晏夕换了衣服进了姐姐的院子时,才晓得这两人回来了。
姐姐!李
晏夕踏进门去高声呼喊,话还没说完便瞧见一旁站着摸猫的云澄,立时低眉顺目,弯腰作揖行礼问好:不知尊主来临,是晏夕无礼了。
鸳鸯侯团在云澄怀里叫了一声,站起身落下地,伸了个长长的懒腰,张开嘴打了个哈欠,就蹲在晏夕面前舔起毛来。
云澄看他一眼,并不在意,只是居高临下觑道:噤声,你这么慌张,是前头出了什么事么?
她在旁人面前是孤高冷傲得很,以至于夙夜阁中怕她这冷面美人的竟也不少。
晏夕不敢瞒她,只是刻意压低声音道:是来了个人。
云澄听她说完,眼睛一转,当即想到什么,轻笑一声道:桃李谷的李无尘?
晏夕应了一声是。
话音刚落,晏夕就瞧见面前现出两双靴子来,有人说话:你站起来好好讲话。
晏夕抬起头看,就瞧见自己的姐姐同云平前后站着,面上带着点不自在,可见方才的话已被她全数听去了。
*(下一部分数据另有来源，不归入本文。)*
@[simp] theorem State.filtWrite_clock (s : State) (j : Nat) (v : Word) : (s.filtWrite j v).clock = s.clock := by
  unfold State.filtWrite
  (try dsimp only)
  (try simp (disch := (intros; (repeat' split) <;> (try simp))) [foldl_clock])

@[simp] theorem State.lineEdgeAt_clock (s : State) (n : Nat) : (s.lineEdgeAt n).clock = s.clock := by
  unfold State.lineEdgeAt
  simp

@[simp] theorem State.lineEdge_clock (s : State) (n : Nat) (level : Bool) : (s.lineEdge n level).clock = s.clock := by
  unfold State.lineEdge
  simp

@[simp] theorem State.lineHold_clock (s : State) (n : Nat) : (s.lineHold n).clock = s.clock := by
  unfold State.lineHold
  simp

@[simp] theorem State.lineGone_clock (s : State) (n : Nat) : (s.lineGone n).clock = s.clock := by
  unfold State.lineGone
  simp

@[simp] theorem State.rcBegin_clock (s : State) : (s.rcBegin).clock = s.clock := by
  unfold State.rcBegin
  simp

@[simp] theorem State.outPulse_clock (s : State) (n : Nat) : (s.outPulse n).clock = s.clock := by
  unfold State.outPulse
  simp

@[simp] theorem State.outMark_clock (s : State) (n : Nat) : (s.outMark n).clock = s.clock := by
  unfold State.outMark
  simp

@[simp] theorem State.outEnd_clock (s : State) (n : Nat) : (s.outEnd n).clock = s.clock := by
  unfold State.outEnd
  simp

@[simp] theorem State.outTicks_clock (s : State) : (s.outTicks).clock = s.clock := by
  unfold State.outTicks
  (try simp (disch := (intros; (repeat' split) <;> (try simp))) [foldl_clock])

@[simp] theorem State.dieTemp_clock (s : State) : (s.dieTemp).clock = s.clock := by
  unfold State.dieTemp
  simp

@[simp] theorem State.oscSwitch_clock (s : State) : (s.oscSwitch).clock = s.clock := by
  unfold State.oscSwitch
  simp

@[simp] theorem State.primaryFails_clock (s : State) : (s.primaryFails).clock = s.clock := by
  unfold State.primaryFails
  simp

@[simp] theorem State.primaryGood_clock (s : State) : (s.primaryGood).clock = s.clock := by
  unfold State.primaryGood
  simp

@[simp] theorem State.oscReturn_clock (s : State) : (s.oscReturn).clock = s.clock := by
  unfold State.oscReturn
  simp

@[simp] theorem State.bkpFail_clock (s : State) : (s.bkpFail).clock = s.clock := by
  unfold State.bkpFail
  simp

@[simp] theorem State.clockLost_clock (s : State) : (s.clockLost).clock = s.clock := by
  unfold State.clockLost
  simp

@[simp] theorem State.updStr_clock (s : State) (f : Strait → Strait) : (s.updStr f).clock = s.clock := by
  unfold State.updStr
  simp

@[simp] theorem State.sendFrame_clock (s : State) (port : Nat) (f : List Byte) : (s.sendFrame port f).clock = s.clock := by
  unfold State.sendFrame
  simp

@[simp] theorem State.receiveFlt_clock (s : State) (b : Nat) : (s.receiveFlt b).clock = s.clock := by
  unfold State.receiveFlt
  simp

@[simp] theorem State.discardFrame_clock (s : State) (port : Nat) (good : Bool) : (s.discardFrame port good).clock = s.clock := by
  unfold State.discardFrame
  simp

@[simp] theorem State.syncSend_clock (s : State) : (s.syncSend).clock = s.clock := by
  unfold State.syncSend
  simp

@[simp] theorem State.repeatSync_clock (s : State) (f : List Byte) (good : Bool) : (s.repeatSync f good).clock = s.clock := by
  unfold State.repeatSync
  simp

@[simp] theorem State.align_clock (s : State) (f : List Byte) : (s.align f).clock = s.clock := by
  unfold State.align
  extract_lets b e e'
  clear_value b e'
  split
  · rfl
  · split
    · exact State.clock_mk ..
    · split
      · exact State.clock_mk ..
      · rfl

@[simp] theorem State.correct_clock (s : State) (f : List Byte) : (s.correct f).clock = s.clock := by
  unfold State.correct
  simp

@[simp] theorem State.missSync_clock (s : State) : (s.missSync).clock = s.clock := by
  unfold State.missSync
  simp

@[simp] theorem State.takeSync_clock (s : State) (f : List Byte) : (s.takeSync f).clock = s.clock := by
  unfold State.takeSync
  simp

@[simp] theorem State.syncReceive_clock (s : State) (f : List Byte) : (s.syncReceive f).clock = s.clock := by
  unfold State.syncReceive
  simp

@[simp] theorem State.syncMissing_clock (s : State) : (s.syncMissing).clock = s.clock := by
  unfold State.syncMissing
  simp

@[simp] theorem State.loadStep_clock (s : State) : (s.loadStep).clock = s.clock := by
  unfold State.loadStep
  (repeat' split) <;> simp

@[simp] theorem State.repeatFault_clock (s : State) (port : Nat) (f : List Byte) (good : Bool) : (s.repeatFault port f good).clock = s.clock := by
  unfold State.repeatFault
  simp

@[simp] theorem State.faultFrame_clock (s : State) (port : Nat) (f : List Byte) : (s.faultFrame port f).clock = s.clock := by
  unfold State.faultFrame
  simp

@[simp] theorem State.upSend_clock (s : State) : (s.upSend).clock = s.clock := by
  unfold State.upSend
  simp

@[simp] theorem State.upReceive_clock (s : State) (f : List Byte) : (s.upReceive f).clock = s.clock := by
  unfold State.upReceive
  simp

@[simp] theorem State.retrain_clock (s : State) : (s.retrain).clock = s.clock := by
  unfold State.retrain
  simp

@[simp] theorem State.alignGained_clock (s : State) (port : Nat) : (s.alignGained port).clock = s.clock := by
  unfold State.alignGained
  simp

@[simp] theorem State.alignLost_clock (s : State) (port : Nat) : (s.alignLost port).clock = s.clock := by
  unfold State.alignLost
  simp

@[simp] theorem State.reqSend_clock (s : State) : (s.reqSend).clock = s.clock := by
  unfold State.reqSend
  simp

@[simp] theorem State.reqReceive_clock (s : State) (port : Nat) (f : List Byte) (wait : Nat) : (s.reqReceive port f wait).clock = s.clock := by
  unfold State.reqReceive
  simp

@[simp] theorem State.echoReceive_clock (s : State) (f : List Byte) (rtt : Nat) : (s.echoReceive f rtt).clock = s.clock := by
  unfold State.echoReceive
  simp

@[simp] theorem State.ringError_clock (s : State) (r code : Nat) : (s.ringError r code).clock = s.clock := by
  unfold State.ringError
  simp

@[simp] theorem State.prefetch_clock (s : State) (r : Nat) : (s.prefetch r).clock = s.clock := by
  unfold State.prefetch
  (try dsimp only)
  (repeat' split) <;> (try simp (disch := (intros; (repeat' split) <;> (try simp))) [foldl_clock])

@[simp] theorem State.answer_clock (s : State) (src : ReadSrc) : (s.answer src).2.clock = s.clock := by
  unfold State.answer
  simp

@[simp] theorem State.doorbell_clock (s : State) (pis : List Word) : (s.doorbell pis).clock = s.clock := by
  unfold State.doorbell
  (try dsimp only)
  (repeat' split) <;> (try simp (disch := (intros; (repeat' split) <;> (try simp))) [foldl_clock])

@[simp] theorem State.takeIn_clock (s : State) (r : Nat) (ds : List Desc) (rest : List Nat) : (s.takeIn r ds rest).clock = s.clock := by
  unfold State.takeIn
  (try dsimp only)
  (try simp (disch := (intros; (repeat' split) <;> (try simp))) [foldl_clock])

@[simp] theorem State.prefetched_clock (s : State) (r : Nat) (ok : Bool) (ds : List Desc) : (s.prefetched r ok ds).clock = s.clock := by
  unfold State.prefetched
  extract_lets a u
  have hu : u.clock = s.clock := by simp [u, a]
  split
  · split <;> simp [hu]
  · exact hu

@[simp] theorem State.paramDone_clock (s : State) (r : Nat) (ok : Bool) (param : List Word) : (s.paramDone r ok param).clock = s.clock := by
  unfold State.paramDone
  simp

@[simp] theorem State.streamAsk_clock (s : State) (w : Nat) : (s.streamAsk w).clock = s.clock := by
  unfold State.streamAsk
  (try dsimp only)
  (repeat' split) <;> (first | with_reducible rfl | simp)

@[simp] theorem State.streamed_clock (s : State) (w : Nat) (ok : Bool) (bytes : List Byte) : (s.streamed w ok bytes).clock = s.clock := by
  unfold State.streamed
  extract_lets a u
  have hu : u.clock = s.clock := by simp [u, a]
  split
  · exact hu
  · split
    · exact hu
    · (repeat' split) <;> simp [hu]

@[simp] theorem State.readTimeout_clock (s : State) (src : ReadSrc) : (s.readTimeout src).clock = s.clock := by
  unfold State.readTimeout
  (try dsimp only)
  (repeat' split) <;> (first | with_reducible rfl | simp)

@[simp] theorem State.readTimeouts_clock (s : State) : (s.readTimeouts).clock = s.clock := by
  unfold State.readTimeouts
  (try simp (disch := (intros; (repeat' split) <;> (try simp))) [foldl_clock])

@[simp] theorem State.streamAll_clock (s : State) : (s.streamAll).clock = s.clock := by
  unfold State.streamAll
  (try simp (disch := (intros; (repeat' split) <;> (try simp))) [foldl_clock])

@[simp] theorem State.linkDown_clock (s : State) (cause : Nat) : (s.linkDown cause).clock = s.clock := by
  unfold State.linkDown
  (try dsimp only)
  (repeat' split) <;> (try simp (disch := (intros; (repeat' split) <;> (try simp))) [foldl_clock])

@[simp] theorem State.linkUpNow_clock (s : State) : (s.linkUpNow).clock = s.clock := by
  unfold State.linkUpNow
  simp

@[simp] theorem State.diagBegin_clock (s : State) (tiles legs : Nat) : (s.diagBegin tiles legs).clock = s.clock := by
  unfold State.diagBegin
  (try dsimp only)
  (try simp (disch := (intros; (repeat' split) <;> (try simp))) [foldl_clock])

@[simp] theorem State.diagPhase_clock (s : State) (t : Nat) (first second : BitVec 12) : (s.diagPhase t first second).clock = s.clock := by
  unfold State.diagPhase
  (try dsimp only)
  (repeat' split) <;> (first | with_reducible rfl | simp)

@[simp] theorem State.diagStep_clock (s : State) : (s.diagStep).clock = s.clock := by
  unfold State.diagStep
  (repeat' split) <;> simp

@[simp] theorem State.updSpr_clock (s : State) (f : Spr → Spr) : (s.updSpr f).clock = s.clock := by
  unfold State.updSpr
  simp

@[simp] theorem State.sprFlag_clock (s : State) (i : Nat) : (s.sprFlag i).clock = s.clock := by
  unfold State.sprFlag
  simp

@[simp] theorem State.coreLoss_clock (s : State) : (s.coreLoss).clock = s.clock := by
  unfold State.coreLoss
  simp

@[simp] theorem State.resyncStart_clock (s : State) (n slot : Nat) (inPlace : Bool) : (s.resyncStart n slot inPlace).clock = s.clock := by
  unfold State.resyncStart
  simp

@[simp] theorem State.coreStop_clock (s : State) (n slot : Nat) (spare : Bool) : (s.coreStop n slot spare).clock = s.clock := by
  unfold State.coreStop
  simp

@[simp] theorem State.coreReplace_clock (s : State) (slot : Nat) : (s.coreReplace slot).clock = s.clock := by
  unfold State.coreReplace
  (repeat' split) <;> simp

@[simp] theorem State.coreRetire_clock (s : State) (n : Nat) : (s.coreRetire n).clock = s.clock := by
  unfold State.coreRetire
  simp

@[simp] theorem State.unresolved_clock (s : State) : (s.unresolved).clock = s.clock := by
  unfold State.unresolved
  simp

@[simp] theorem State.countMinority_clock (s : State) (n : Nat) (inj : Bool) : (s.countMinority n inj).clock = s.clock := by
  unfold State.countMinority
  simp

@[simp] theorem State.resyncNext_clock (s : State) : (s.resyncNext).clock = s.clock := by
  unfold State.resyncNext
  (try dsimp only)
  (repeat' split) <;> (first | with_reducible rfl | simp)

@[simp] theorem State.minorityAct_clock (s : State) (n : Nat) (inj : Bool) : (s.minorityAct n inj).clock = s.clock := by
  unfold State.minorityAct
  simp

@[simp] theorem State.resyncBack_clock (s : State) (n : Nat) : (s.resyncBack n).clock = s.clock := by
  unfold State.resyncBack
  (try dsimp only)
  (repeat' split) <;> (first | with_reducible rfl | simp)

@[simp] theorem State.minority_clock (s : State) (n src detail : Nat) (inj : Bool) : (s.minority n src detail inj).clock = s.clock := by
  unfold State.minority
  simp

@[simp] theorem State.votersDiffer_clock (s : State) : (s.votersDiffer).2.clock = s.clock := by
  unfold State.votersDiffer
  (try dsimp only)
  (repeat' split) <;> (first | with_reducible rfl | simp)

@[simp] theorem State.lostVote_clock (s : State) (slot : Nat) (inj : Bool) : (s.lostVote slot inj).clock = s.clock := by
  unfold State.lostVote
  (repeat' split) <;> (first | with_reducible rfl | simp)

@[simp] theorem State.vote_clock (s : State) (copies : List (Nat × BusCopy)) : (s.vote copies).clock = s.clock := by
  unfold State.vote
  (repeat' split) <;> simp

@[simp] theorem State.busVote_clock (s : State) (c0 c1 c2 : Option BusCopy) (agree : Bool) : (s.busVote c0 c1 c2 agree).clock = s.clock := by
  unfold State.busVote
  (repeat' split) <;> simp

@[simp] theorem State.parity_clock (s : State) (slot : Nat) (writeSide real : Bool) : (s.parity slot writeSide real).clock = s.clock := by
  unfold State.parity
  (repeat' split) <;> simp

@[simp] theorem State.resyncDone_clock (s : State) (good : Bool) : (s.resyncDone good).clock = s.clock := by
  unfold State.resyncDone
  (repeat' split) <;> simp

@[simp] theorem State.repeated_clock (s : State) : (s.repeated).clock = s.clock := by
  unfold State.repeated
  (repeat' split) <;> simp

@[simp] theorem State.pairFails_clock (s : State) : (s.pairFails).clock = s.clock := by
  unfold State.pairFails
  (repeat' split) <;> simp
见不见她,你自己定,我虽说信上叫你去解决这件事,但如果你真的不愿见她,也是有旁的法子的。
云平见晏朝不语,于是转头又对晏夕道:你先带我去见她,我去和她谈。
云澄闻言急忙道:你去和她说?说什么?怎么说?你又不是不晓得她的脾气,本就本就对当年的事不满,若是让她知道是你,又怎么会饶过你去!
云平笑道:这倒不难,晏夕,你去帮我把独狨的面具拿来。
晏夕自是应下,忙不迭跑出门去。
云平瞧见云澄瞪她,脸上反而带了笑,伸手将小姑娘的手攥在手心里:你的手巧,劳你帮我个忙,帮我挽个男子发髻,阿澄。
云澄骂道:你做什么来求我!好!你堂堂夙夜阁阁主自己有本事,何劳我动手?你有能耐,又何必依仗旁人,自去逼了那个李三就是,搞什么弯弯绕绕的!消遣这个,差遣那个的!
当下脾气上来,甩脱云平的手,抱了鸳鸯侯就走。
云平也由她去,只是摇头无奈轻笑,对着晏朝说:她素来就是这种性子,你一向知道的。
却见晏朝站在那里,眼中流露异样的光彩,只是怔怔看着,被云平一叫才醒过神来。
怎么了?云平轻声问她,在想什么?
晏朝扭过头去问她:你不生气么?
云平被她没头没脑一问,愣了一会,忽的笑起来:生气什么?
她她总这样直来直往同你说话,你现在好歹是一阁之主,被她这么说,你就不曾生气过么?
她这话问的直接,以她二人的身份地位,已经有些无礼了。
可云平并不生气,只回道:你弟弟同你这么说话,你会生气么?
晏朝愣了愣:会吧,但终究是气不起来的,而且,我是姐姐,总觉得他小,这样说话,也不过是闹孩子脾气。
云平似是在回忆,低声道:是,我也这样想,阿澄像是我我妹妹,你怎么对晏夕,我便也怎么对她。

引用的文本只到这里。